In our first two years, between 9/11 and the tech implosion, we were coming of age. We were now getting a steady stream of  “A list” guests from across the financial and political worlds, something that has only intensified to this day.  

In the early years, though, you’d think no one wanted us. Duncan McEwan’s Cancom, later ingested by Call-Net (later acquired by Rogers), was a 20-percent shareholder in what was then called ROBTv.  The biggest shareholder, with 50 percent, was Ken Thomson.  The remaining 30 percent was held by a long gone firm called WIC, which owned independent channels around the country like CHCH in Hamilton, Ont. In a complicated exchange of assets, WIC later became part of CanWest and for a short period, Ken Thomson and Izzy Asper owned ROBTv 50-50.  We knew that couldn’t last.  The channel was soon folded into the CTV family, the bulk of which was bought by Bell Canada, then later bought back by the Thomsons, and other new shareholders Ontario Teachers Pension Plan and Torstar.                                                                                     

A few years ago, the owners decided the channel needed better branding and changed the name from ROBTv to BNN, short for Business News Network. Americans had called it "Rob TV," as in rob ‘em blind, which wasn’t so outlandish given the Enrons, Worldcoms and Hollingers.

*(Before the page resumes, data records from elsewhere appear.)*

/-- V[r] of lane k, through the window base in force. -/
def Bank.vreg (b : Bank) (r k : Nat) : Word := mapGetD 0 b.v (physReg b.rbase r * 32 + k)

/-- A[i] of lane k. -/
def Bank.acc (b : Bank) (i k : Nat) : BitVec 72 := mapGetD 0 b.a (i * 32 + k)

/-- wrap(x) of a pointer (R96). -/
def Ptr.wrap (p : Ptr) (x : Int) : Nat :=
  if p.len = 0 then (x % (2 ^ 19 : Int)).toNat
  else (((p.start : Int) + (x - p.start) % (p.len : Int)) % (2 ^ 19 : Int)).toNat

/-- What a row reads in its issue cycle: its bank, the other bank, data memory, the input buffer and its validity, the bank. -/
structure RowCtx where
  me : Bank
  other : Bank
  mem : List (Nat × Word)
  input : List (Nat × Word)
  inInvalid : BitVec 256
  isB : Bool
  deriving DecidableEq, Repr

/-- The SA operand of lane k (R100). -/
def RowCtx.sa (x : RowCtx) (w : BitVec 128) (k : Nat) : Word :=
  (if rowBit w 35 then x.other else x.me).vreg (rowFld w 19 14) k
def RowCtx.sb (x : RowCtx) (w : BitVec 128) (k : Nat) : Word := x.me.vreg (rowFld w 25 20) k
def RowCtx.sc (x : RowCtx) (w : BitVec 128) (k : Nat) : Word := x.me.vreg (rowFld w 31 26) k

/-- The pointer a row names. -/
def RowCtx.ptr (x : RowCtx) (w : BitVec 128) : Ptr := vgetD x.me.p (rowFld w 69 67) Ptr.reset

/-- The word that lane k accesses (R96). -/
def RowCtx.addr (x : RowCtx) (w : BitVec 128) (k : Nat) : Nat :=
  let p := x.ptr w
  let base : Int := (p.cur + rowFld w 63 48 : Nat)
  match rowFld w 66 64 with
  | 0 => p.wrap (base + (k : Int))
  | 2 => p.wrap (base + (((x.sc w k).toNat % 2 ^ 19 : Nat) : Int))
  | _ => p.wrap base

/-- The memory word of lane k. -/
def RowCtx.load (x : RowCtx) (w : BitVec 128) (k : Nat) : Word := dmemRead x.mem (x.addr w k)

/-- SHIFT of a row, −8 to +7. -/
def rowShift (w : BitVec 128) : Int := signed 4 (rowFld w 39 36)

/-! ### Arithmetic -/

/-- A store of R94: floor(a × 2^SHIFT / 2^31), saturated. -/
def storeAcc (a : Int) (shift : Int) : Word × Bool := sat32 (a * 2 ^ (shift + 8).toNat / 2 ^ 39)

/-- V × 2^n, n from −32 to 31, an arithmetic shift for n < 0 (R90). -/
def shiftSat (v : Word) (n : Int) : Word × Bool := sat32 (v.toInt * 2 ^ (n + 32).toNat / 2 ^ 32)

/-- NORM: leading bits equal to the sign bit, minus 1. -/
def normOf (v : Word) : Word :=
  let x := if v.msb then (~~~ v).toNat else v.toNat
  BitVec.ofNat 32 (31 - (if x = 0 then 0 else Nat.log2 x + 1))

/-- A mask: all ones or all zeros. -/
def maskOf (b : Bool) : Word := if b then 0xFFFFFFFF else 0

/-- The exact product aligned into Q10.62 (R92). -/
def product (a b : Word) (qa qb : Bool) : Int := a.toInt * b.toInt * 2 ^ (2 * (b2n qa + b2n qb))

/-- The vector result of lane k and whether it saturated (R90). -/
def vecResult (x : RowCtx) (w : BitVec 128) (o : TOp) (k : Nat) : Word × Bool :=
  let a := x.sa w k
  let b := x.sb w k
  let imm := rowFld w 95 80
  match o with
  | .mov => (a, false)
  | .movi => (BitVec.ofNat 32 (imm * 2 ^ 16), false)
  | .movil => (BitVec.ofNat 32 ((x.me.vreg (rowFld w 13 8) k).toNat / 2 ^ 16 * 2 ^ 16 + imm), false)
  | .laneid => (BitVec.ofNat 32 k, false)
  | .add => sat32 (a.toInt + b.toInt)
  | .sub => sat32 (a.toInt - b.toInt)
  | .neg => sat32 (-a.toInt)
  | .abs => sat32 (a.toInt.natAbs : Int)
  | .min => (if a.toInt ≤ b.toInt then a else b, false)
  | .max => (if a.toInt ≤ b.toInt then b else a, false)
  | .and => (a &&& b, false)
  | .or => (a ||| b, false)
  | .xor => (a ^^^ b, false)
  | .andn => (a &&& ~~~ b, false)
  | .sel => ((a &&& x.sc w k) ||| (b &&& ~~~ x.sc w k), false)
  | .cmpgt => (maskOf (decide (b.toInt < a.toInt)), false)
  | .cmpge => (maskOf (decide (b.toInt ≤ a.toInt)), false)
  | .cmpeq => (maskOf (decide (a = b)), false)
  | .shl => shiftSat a (signed 6 imm)
  | .shlv => shiftSat a (signed 6 b.toNat)
  | .norm => (normOf a, false)
  | .lanerot => (x.sa w ((k + imm % 32) % 32), false)
  | .sta => storeAcc (x.me.acc (rowFld w 34 32) k).toInt (rowShift w)
  | .mulq => storeAcc (a.toInt * b.toInt) (rowShift w)
  | .ld => (x.load w k, false)
  | .inval => (maskOf (!(x.inInvalid.getLsbD (imm % 8 * 32 + k))), false)
  | _ => (0, false)

/-- A store's words: in BCAST mode that of the lowest enabled lane alone (R95, R96). -/
def storeWords (w : BitVec 128) (addr : Nat → Nat) (val : Nat → Word × Bool) : Land :=
  let lanes := if rowFld w 66 64 = 1 then (rowLanes w).take 1 else rowLanes w
  .mem (lanes.map fun k => (addr k, (val k).1)) (lanes.filter fun k => (val k).2).length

At times, during that string of white-collar cases, we jokingly referred to it as "Report on Crime Television."     

Now, 10 years on, BNN has become something of an institution, a go-to source for financial news and conversation about business and economics. When the financial crisis hit full force last fall, viewership spiked some 300 percent from a base that had been building for several years. Jack Fleischmann is still the boss and he screams a lot less than in the beginning.

To their credit, Ken Thomson and The Globe and Mail saw the potential for a business television network in Canada.  They hired the right guy in Duncan McEwan, who knew television, to write the application. And we went on to do what Roger Parkinson told us to do. We made it great.